MPS1 and miR-21 inhibition affects GBM cell proliferation; while ectopic-expression of miR-21 protect GBM cells from MPS1 inhibition

Previously we have reported genetic and pharmaceutical blockades of MPS1 inhibit GBM cell proliferation by induction of mitotic catastrophe [5] and miR-21 has been shown to act as an anti-apoptotic factor in glioblastoma-derived cell lines [18 ,19]. Since, as demonstrated earlier, the endogenous miR-21 levels are depleted after MPS1 inhibition. Here, we hypothesized that its ectopic expression might confer protective effect on GBM cell survival. Analysis of survival rates by Luminescent cell viability assay showed a significant (P < 0.05) decrease in GBM cell proliferation (both U251 and U87) with MPS1 (siMPS1 (lane 4, Figure 4A, 4C) or NMSP715 (lane 3, Figure 4B, 4D)) or miR-21 (si miR-21) inhibition (lane 5, Figure 4A, 4C). Consistent with our hypothesis ectopic expression of miR-21 mimics after MPS1 inhibition (siMPS1 (lane 6, Figure 4A, 4C) or NMSP715 (lane 4, Figure 4B, 4D)) significantly (P < 0.05) but not totally rescued GBM cell attenuation. Notably, ectopic expression of miR-21 mimic alone had no negative effect on GBM cell growth (lane 3, Figure 4A, 4C & lane 2, Figure 4B, 4D), consistent with earlier reports [20]. These results clearly demonstrate MPS1 role in modulating miR-21 and GBM cell survival.

Ectopic miR-21 expression protects GBM cells from MPS1 inhibition induced cell death.

Figure 4: Ectopic miR-21 expression protects GBM cells from MPS1 inhibition induced cell death. The human GBM cell lines U251 and U87 were transfected with si miR-21, siMPS1 and miR-21 mimic alone or co-transfected together as indicated in triplicates. For NMSP715 treated cells miR-21 mimics were transfected 2 hours prior drug treatment. Cell viability (Cell Titer Glo) was assessed after 5 days post treatments. scrambled siRNA and micro RNA mimic –ve controls were used. A., B. Represent bar graph % viability for U251 cells. C., D. Bar graph % viability for U87 cells. Data presented are the mean ± the standard deviation relative to control transfected cells. Student’s t test was performed and the level of significance * indicate p < 0.05.

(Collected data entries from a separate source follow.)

/-- An accepted attach whose link is up: the path is fixed, the counts since attach cleared, CONFIG sent, and slot 0 placed
at the next tick (R246, R263, R270, R272). -/
def Dev.attachNow (d : Dev) (t : Nat) : Dev :=
  let d := (List.range 24).foldl (fun d k => d.put .VDR_STRFAIL_FAILED 0 t k) d
  let d := (d.lower .VDR_STAT_STRFAIL_ANY t).putB .VDR_STAT_PATH_NOW (d.pwmWanted t) t
  let step := d.probeStep t
  let d := ((d.put .VDR_PROBE_STEP step t).putB .VDR_STAT_PROBE_OFF (decide (step < 20)) t).put .VDR_PROBE_SUSPECT 0 t
  let d := (((d.put .VDR_CNT_SWEEPS 0 t).put .VDR_CNT_VDEV_CNT 0 t).put .VNR_SLOT_SLOT 0 t).put .VNR_STAT_ATT_ERR 0 t
  let d := if step < 20 then d.tileRecord t 0x0605 3 else d
  let wait := (qTick - d.now % qTick) % qTick
  let d := d.modTile t (fun x => { x with slot0 := some (d.run + wait) })
  d.sendTile t 5 0 0 0 (d.configWords t)

/-- VNR_ATTACH (R246, R250). -/
def execVnrAttach (dt : Nat) (job : Nat) (s : State) : Host.Outcome State Fault Refusal :=
  s.act dt (fun d => d.withJob job 0x51 (fun d j =>
    let t := j.target - 0x40
    let err := d.attachErr t
    if err ≠ 0 then
      let d := d.put .VNR_STAT_ATT_ERR err t
      let d := if err ≠ 6 ∧ d.attached t = true then d.dropTile t none else d
      d.complete job 0x02a2
    else
      let d := d.begin' j
      let d := d.modTile t (fun x => { x with
        attachJob := some job, attachAt := d.run, slot0 := none, queue := [], left := none, missed := [], cur := none,
        next := none, blank := true, endCode := none, lastSig := none, sigRun := 0, missRun := 0, late := none, dark := [],
        darkNext := [], sweepCount := 0, vdev := false, sweeping := false, swept := false })
      if d.flag .VDR_STAT_LINK_UP t then d.attachNow t else d))

/-- 10 ms after an attach without a link (R250). -/
def execAttachLinkTimeout (dt : Nat) (t : Fin 16) (s : State) : Host.Outcome State Fault Refusal :=
  s.act dt (fun d =>
    let x := d.tile t.val
    match x.attachJob with
    | some id =>
      if x.slot0.isNone ∧ d.flag .VDR_STAT_LINK_UP t.val = false ∧ x.attachAt + 10 * qMs ≤ d.run then
        let d := (d.put .VNR_STAT_ATT_ERR 5 t.val).dropTile t.val none
        d.complete id 0x02a2
      else d
    | none => d)

/-- VNR_DETACH: once every earlier descriptor of its ring to the tile has completed, the tile blanks, and is detached at the end of its
slot (R253). -/
def execVnrDetach (dt : Nat) (job : Nat) (s : State) : Host.Outcome State Fault Refusal :=
  s.act dt (fun d => d.withJob job 0x52 (fun d j =>
    let t := j.target - 0x40
    d.when (d.earlierDone j) (fun d =>
      let d := ((d.begin' j).blankTile t).modTile t (fun x => { x with detachJob := some job })
      if d.slotRuns t then d else d.dropTile t none)))

/-! ### Slots (R246, R251, R252, R255) -/

/-- Whether a frame's first slot may start at an instant of device time (R251). -/
def Dev.frameDue (d : Dev) (id : Nat) (start : Int) : Bool :=
  match d.job id with
  | some j => j.schedule == 0 || decide (resolveTs64 d.now j.schedule ≤ start)
  | none => false

/-- Whether a frame waits for its phase (R252, R479). -/
def Dev.frameWaits (d : Dev) (id : Nat) : Bool :=
  match d.job id with
  | some j => d.gatedOff j
  | none => false

/-- Whether a slot's LINE_DATA fits in the active line periods of the slot before it: 6.25 characters in a tick, 22 about
each packet's words and 2 for the line sync (R266). -/
def Dev.lineFits (d : Dev) (t : Nat) : Bool :=
  decide (4 * (24 + 2 * d.get .VNR_TILE_CFG_BANDS t * (d.timing t).w) ≤ 25 * (d.timing t).line)

/-- The frame for the slot after the one that starts now: the one that goes on, or the next of the queue that is due; with
whether that slot is its first (R251). -/
def Dev.frameFor (d : Dev) (t : Nat) : Option (Nat × Bool) :=
  let x := d.tile t
  let due := d.atRun x.start + d.slotQ t
  let first (q : List Nat) : Option (Nat × Bool) :=
    match q.head? with
    | some id => if d.frameDue id due then some (id, true) else none
    | none => none
  match x.left with
  | some n => if x.cur.isSome ∧ n ≤ 1 then first x.queue.tail else x.queue.head?.map (fun id => (id, false))
  | none => first x.queue

/-- The deadline of the next slot: its frame is sent, or is late (R246, R251). -/
def Dev.chooseNext (d : Dev) (t : Nat) : Dev :=
  match d.frameFor t with
  | none => d.modTile t (fun x => { x with next := none, late := none })
  | some (id, first) =>
    match (d.job id).bind (·.data) with
    | some gs =>
      if d.lineFits t then
        let sd := d.slotData t id first (granBytes gs)
        d.modTile t (fun x => { x with next := some sd, late := none })
      else d.modTile t (fun x => { x with next := none, late := some id })
    | none => d.modTile t (fun x => { x with next := none, late := some id })

/-- VNR_FRAME: the frame joins the tile's queue; one that comes in the instant in which a slot starts meets that deadline (R244, R245,
R246, R251). -/
def execVnrFrame (dt : Nat) (job : Nat) (s : State) : Host.Outcome State Fault Refusal :=
  s.act dt (fun d => d.withJob job 0x50 (fun d j =>
    let t := j.target - 0x40
    match d.frameCode t with
    | some c => d.complete job c
    | none =>
      let d := (d.begin' j).modTile t (fun x => { x with queue := x.queue ++ [job] })
      let x := d.tile t
      if d.slotRuns t && x.start == d.run && x.next.isNone && x.late.isNone then d.chooseNext t else d))

/-- The check of a signature when the last line has been sent (R254, R255). -/
def Dev.sendDone (d : Dev) (t : Nat) : Dev :=
  let x := d.tile t
  match x.next with
  | none => d
  | some sd =>
    if sd.checked then d
    else
      let changing := ((d.job sd.job).map (fun j => j.bits 208 208)).getD 0
      let same := x.lastSig == some sd.sig
      let max := d.get .VNR_FRZ_STATIC_MAX t
      let rule :=
        if sd.first && changing == 1 && same then 1
        else if max ≠ 0 ∧ sd.emitting = true ∧ max < (if same then x.sigRun + 1 else 1) then 2 else 0
      let d := (d.put .VNR_SIG_SIG sd.sig t).modTile t (fun x => { x with next := some { sd with checked := true, failed := rule } })
      if rule = 0 ∨ d.get .VNR_STAT_STATE t = 4 then d
      else (((d.put .VNR_STAT_STATE 4 t).raise .VNR_STAT_FREEZE t).tileRecord t 0x0602 4 rule sd.sig).occur (272 + 2 * t)

/-- The last line of a slot's data has been sent: ACT_H line periods into the slot before it (R246, R255). -/
def execFrameSendDone (dt : Nat) (t : Fin 16) (s : State) : Host.Outcome State Fault Refusal :=
  s.act dt (fun d =>
    d.when (d.slotRuns t.val && decide ((d.tile t.val).start + (d.timing t.val).h * d.lineQ t.val ≤ d.run))
      (fun d => d.sendDone t.val))

/-- The end of a slot: a shown slot counts toward REPEAT and the deposits, and a frame whose last slot or whose time has
ended completes (R251, R257). -/
def Dev.slotEnd (d : Dev) (t : Nat) : Dev :=
  let x := d.tile t
  let left := if x.cur.isSome then x.left.map (· - 1) else x.left
  let ends := x.left.isSome && (left == some 0 || x.endCode.isSome)
  let d := d.modTile t (fun y => { y with
    left := if ends then none else left, endCode := none, cur := none,
    queue := if ends then x.queue.tail else x.queue, shown := if x.cur.isSome then x.shown + 1 else x.shown })
  if ends then
    match x.queue.head? with
    | some id =>
      let c := lowCode x.endCode (if x.missed.contains id then some 0x03a0 else none)
      (d.modTile t (fun y => { y with missed := y.missed.filter (· != id) })).complete id (c.getD 0)
    | none => d
  else d

/-- Whether a slot that starts now is held (R51, R252). -/
def Dev.slotHeld (d : Dev) (t : Nat) : Bool :=
  let st := d.get .SYS_LAYER_STAT_STATE
  st == 9 || st == 10 || d.layer.rebase || d.layer.rebaseSweep || d.flag .SYS_ISL_STAT_HOLDOVER 42 || d.get .THM_STAT_STATE == 2 || !d.pins.gasOk
    || (match (d.tile t).queue.head? with
        | some id => d.frameWaits id
        | none => false)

MPS1 inhibition with NMSP715 induces tumor suppressor PDCD4 , MSH2 in GBM tumors in vivo

Previously we have reported MPS1 abrogation inhibits GBM tumor growth in vivo, with an enhanced radiation-induced tumor growth delay [5]. We here, next determined if the in vitro results would mimic in in vivo. Mice bearing U251 GBM tumors (~140 mm3) were randomized into two groups, vehicle treated controls and NMSP715 100 mg/kg (was delivered oral gavage). One day after drug treatment the mice were sacked and tumors were isolated at different time points. We noticed significant (P < 0.05) increase in PDCD4 and MSH2 levels at later time points with NMSP715 treatment (Figure 5A, 5B). These findings, further confirm MPS1 role in miR-21 modulation and its targets in an in vivo setup.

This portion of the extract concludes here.